The metabolic fate of irinotecan has been extensively studied. Briefly, the (nearly) inactive prodrug irinotecan is metabolised to SN-38 by the carboxylesterases in the liver. SN-38 is highly active and inhibits topo-isomerase I, thereby interfering with DNA replication and ultimately leading to cell death of dividing cells.

The active metabolite SN-38 is glucuronidated to the inactive SN-38-G by uridine diphosphate glucuronosyl transferases (UGTs) (Iyer et al, 1998). An alternative metabolic route leads to the formation of APC (7-ethyl-10-[4-N-(5-aminopentanoic acid)-1-piperidino]-carbonyloxycamptothecin) by CYP3A4 and CYP3A5. Differences in systemic exposure to irinotecan and SN-38 are to some extent explained by genetic variations in UGT1A1 (Paoluzzi et al, 2004) but not CYP3A (de Jong et al, 2006). Several membrane efflux pumps have a function in the bio-distribution of irinotecan and its metabolites, of which ABCB1 and ABCC2 are of particular interest (de Jong et al, 2007; Kweekel et al, 2008). Much effort has also been made to explore associations between polymorphisms in UGTs and either toxicity or antitumour response of irinotecan. Although there is evidence that a decreased glucuronidation (UGT1A1*28 polymorphism) causes an increased risk of neutropenia and neutropenic fever (Mathijssen et al, 2003; Kweekel et al, 2008), data regarding the antitumour effects of irinotecan-based chemotherapy are contradicting. This may be because of the fact that systemic irinotecan levels are different from intratumoural concentrations, and also because of differences in the capacity of a tumour to metabolise or excrete the drug. An elevated expression of UGTs or membrane pumps may prevent or limit irinotecan-induced cell death in cancerous tissue, by causing a resistant phenotype. In this respect, the intratumoural expression of a wide range of proteins has been studied.

One of the proteins with an elevated expression in multidrug-resistant cell lines is glutathione-S-transferase pi (GSTP1) (Tew, 1994).
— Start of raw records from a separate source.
-- ==== Sys2Proof/Machine/CounterOps.lean ====
section
/-! DEFINITION. The performance counters: reads, occupancy, the sampling tick and streaming (R432, R447 to R451). -/

namespace Sys2Proof.Machine

/-- The value of a unit counter: object = unit, element as `Config.counterElement` numbers the named counters (R448). -/
def Chip.unitCounter (c : Chip) (unit e : Nat) : Word :=
  let hit (r : CounterId × Word) : Bool := r.1.unit == unit && Config.counterElement r.1.ctr.index == e
  (((c.ctr.events ++ c.ctr.occupancy).find? hit).map (·.2)).getD 0

/-- A function counter (R449). -/
def Chip.fnCounter (c : Chip) (kind fn : Nat) : Word := Tab.get c.ctr.functions (kind * 1024 + fn) 0

/-- A parameter number names a present counter (R448, R450). -/
def presentCounter (v : Variant) (n : Nat) : Bool :=
  pArea n == 0x31 &&
  (if pObj n < 0x0E0 then unitPresent v (pObj n) && decide (pElem n < countersOf (pObj n))
   else decide (0x300 ≤ pObj n ∧ pObj n < 0x307) && decide (pElem n / 256 < v.hostPorts))

/-- The value of a counter by its parameter number. -/
def Chip.counterOf (c : Chip) (n : Nat) : Word :=
  if pObj n < 0x0E0 then c.unitCounter (pObj n) (pElem n) else c.fnCounter (pObj n - 0x300) (pElem n)

/-! ### The sampling tick (R432, R448) -/

/-- The occupancies that the link chapter names, by counter and value in cells (R389). -/
def Chip.occupancies (c : Chip) : List (CounterId × Nat) :=
  c.links.flatMap fun l =>
    ((⟨l.1, Ctr.poolOccupancy⟩ : CounterId), l.2.rx.poolTotal) ::
      l.2.rx.reserveUsed.map fun r => ((⟨l.1, Ctr.reserveOccupancy r.1⟩ : CounterId), r.2)

/-- The threshold N of an occupancy counter (R448). -/
def Chip.threshold (c : Chip) (id : CounterId) : Nat := c.param 0x31 (0x200 + id.unit) (Config.counterElement id.ctr.index)

/-- An occupancy counter adds the ticks. -/
def Chip.occupancyTick (c : Chip) (id : CounterId) (ticks : Nat) : Chip :=
  let old := getCounter id c.ctr.occupancy
  { c with ctr := { c.ctr with
      occupancy := addCounter id (BitVec.ofNat 64 ticks) c.ctr.occupancy
      overflow := if old.toNat + ticks < 2 ^ 64 then c.ctr.overflow else insertNat (overflowParam id) c.ctr.overflow } }

/-- XOFF per VC counts the ticks of the map sent (R389). -/
def Chip.xoffTick (c : Chip) (ticks : Nat) : Chip :=
  c.links.foldl (fun c l => (setBits 23 l.2.rx.xoff.toNat).foldl (fun c v => c.bump l.1 (.xoffCycles v) ticks) c) c

/-- The timebase runs: power is on and the chip is not held in reset (R432). -/
def Chip.ticking (c : Chip) : Bool :=
  match c.boot.phase with
  | .held | .tripped => false
  | _ => true

/-- SAMPLING_TICK: time passes without any other step; fabric time advances 4 counts a tick. -/
def Chip.samplingTick (c : Chip) (ticks : Nat) : Chip :=
  if !c.ticking ∨ ticks = 0 then c
  else
    let c := c.occupancies.foldl (fun c r => if c.threshold r.1 < r.2 then c.occupancyTick r.1 ticks else c) (c.xoffTick ticks)
    { c with tb := { c.tb with now := c.tb.now + ticks, time := c.tb.time + BitVec.ofNat 64 (4 * ticks) } }

/-! ### Streaming (R450, R451) -/

/-- The host port whose PF reads the trace capture FIFO (R111). -/
def Chip.traceHost (c : Chip) : Option Nat := (List.range c.variant.hostPorts).find? fun h => c.fmRight h

/-- The valid rows of P31.F10: row and counter. -/
def Chip.streamRows (c : Chip) : List (Nat × Nat) :=
  (List.range 256).filterMap fun i =>
    let x := c.param 0x31 0xF10 i
    if bitOf x 63 then some (i, bits x 0 32) else none

/-- The two words that begin a part (R451). -/
def partHead (time : Word) (pseq part nparts first count : Nat) : List Word :=
  [time, mkWord [(pseq, 32), (part, 24), (nparts, 16), (first, 8), (count, 0)]]

/-- The number of the present period (R451). -/
def Chip.streamPeriod (c : Chip) : Nat := c.tb.time.toNat / (c.param 0x31 0xF11 0 * 4000)

/-- The parts of a period: every part's words. -/
def Chip.streamParts (c : Chip) (size : Nat) : List (List Word) :=
  let rows := c.streamRows
  let parts := chunksOf size rows.length rows
  let pseq := c.streamPeriod % 2 ^ 32
  parts.zipIdx.map fun (l, i) =>
    partHead c.tb.time pseq i parts.length ((l.head?.map (·.1)).getD 0) l.length ++ l.map fun r => c.counterOf r.2

/-- Entries or periods not delivered. -/
def Chip.streamDrop (c : Chip) (n : Nat) : Chip :=
  { c with ctr := { c.ctr with streamDrops := c.ctr.streamDrops + BitVec.ofNat 64 n } }

/-- One part as an entry of the host ring; full after CI has been read, it is dropped (R132, R451). -/
def Chip.ringEntry (c : Chip) (h : Nat) (l : List Word) : Chip :=
  let size := 2 ^ c.param 0x31 0xF15 0
  if size ≤ (c.ctr.ringPi - c.ctr.ringCi).toNat then c.streamDrop 1
  else
    let bytes := ((l ++ List.replicate 8 (0 : Word)).take 8).flatMap Word.le
    let c := c.emit (.dma h (h * 256) (c.param 0x31 0xF13 0 + 64 * (c.ctr.ringPi.toNat % size)) bytes false)
    let c := c.emit (.indexWrite h (h * 256) (c.param 0x31 0xF14 0) 0 (c.ctr.ringPi + 1))
    { c with ctr := { c.ctr with ringPi := c.ctr.ringPi + 1 } }

/-- STREAM_SAMPLE: a period's sampling tick, at most one in each period; `ci` is the host ring's consumer index as read. -/
def Chip.streamSample (c : Chip) (ci : BitVec 32) : Chip :=
  let now := (c.param 0x31 0xF11 0, c.streamPeriod)
  if !c.clusterUp 5 ∨ c.ctr.sampled = some now then c
  else
    let c := { c with ctr := { c.ctr with sampled := some now } }
    match c.param 0x31 0xF12 0 with
    | 1 => (c.streamParts 62).foldl (fun c l => c.putFifo 9 ((c.fifo 9).packet (fifoCap 9) l)) c
    | 2 =>
      let c := { c with ctr := { c.ctr with ringCi := ci } }
      match c.traceHost with
      | some h => (c.streamParts 6).foldl (fun c l => c.ringEntry h l) c
      | none => c.streamDrop (c.streamParts 6).length
    | _ => c

end Sys2Proof.Machine
end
GSTP1 has multiple functions, of which the enzymatic conjugation of glutathione (GSH) to xenobiotics is the most widely known. Irinotecan or SN-38 are not known as substrates for this conjugation reaction, but in vitro experiments show that if nuclear expression of GSTP1 is decreased using a mushroom lectin, colonic HCT8 cells are more sensitive to irinotecan (Goto et al, 2002). Therefore, GSTP1 may have an important function in the clinical efficacy of irinotecan and/or its metabolites. In addition, GSTP1 is a polymorphic gene, and the codon 105 polymorphism (313A>G, or Ile105Val) influences the geometry of the hydrophobic-binding site of GSTP1 enzyme (Zimniak et al, 1994). This results in differences in enzyme specificity and activity (Zimniak et al, 1994; Watson et al, 1998), which may influence irinotecan cytotoxicity. To our knowledge, the association between GSTP1 polymorphisms and clinical outcome in patients treated with irinotecan has not yet been explored in detail. Therefore, the aim of this study was to investigate the associations of GSTP1 Ile105Val with progression-free survival (PFS) of MCRC patients treated with irinotecan-containing chemotherapy.

Patients and methods

Subjects

Blood samples were obtained from patients enrolled in a multicenter phase III trial, the CAIRO study of the Dutch Colorectal Cancer Group (DCCG), of which the results have been published recently (Koopman et al, 2007). We refer to this article for a detailed description of eligibility criteria and response or toxicity evaluation. In summary, patients with MCRC were allocated to sequential (regimen A) or combination treatment (regimen B). Regimen A consisted of first-line capecitabine (1250 mg m−2 day−1 b.i.d. on days 1–14, every 3 weeks: CAP), second-line irinotecan (350 mg m−2 day−1 on day 1 every 3 weeks) and third-line CAP (1000 mg m−2 day−1 b.i.d. on days 1–14 every 3 weeks) plus oxaliplatin (130 mg m−2 on day 1 every 3 weeks). Regimen B consisted of first-line CAP (1000 mg m−2 day−1 b.i.d. on days 1–14, every 3 weeks) plus irinotecan (250 mg m−2 day−1 on day 1 every 3 weeks: CAPIRI), followed by second-line CAP plus oxaliplatin (as described in regimen A).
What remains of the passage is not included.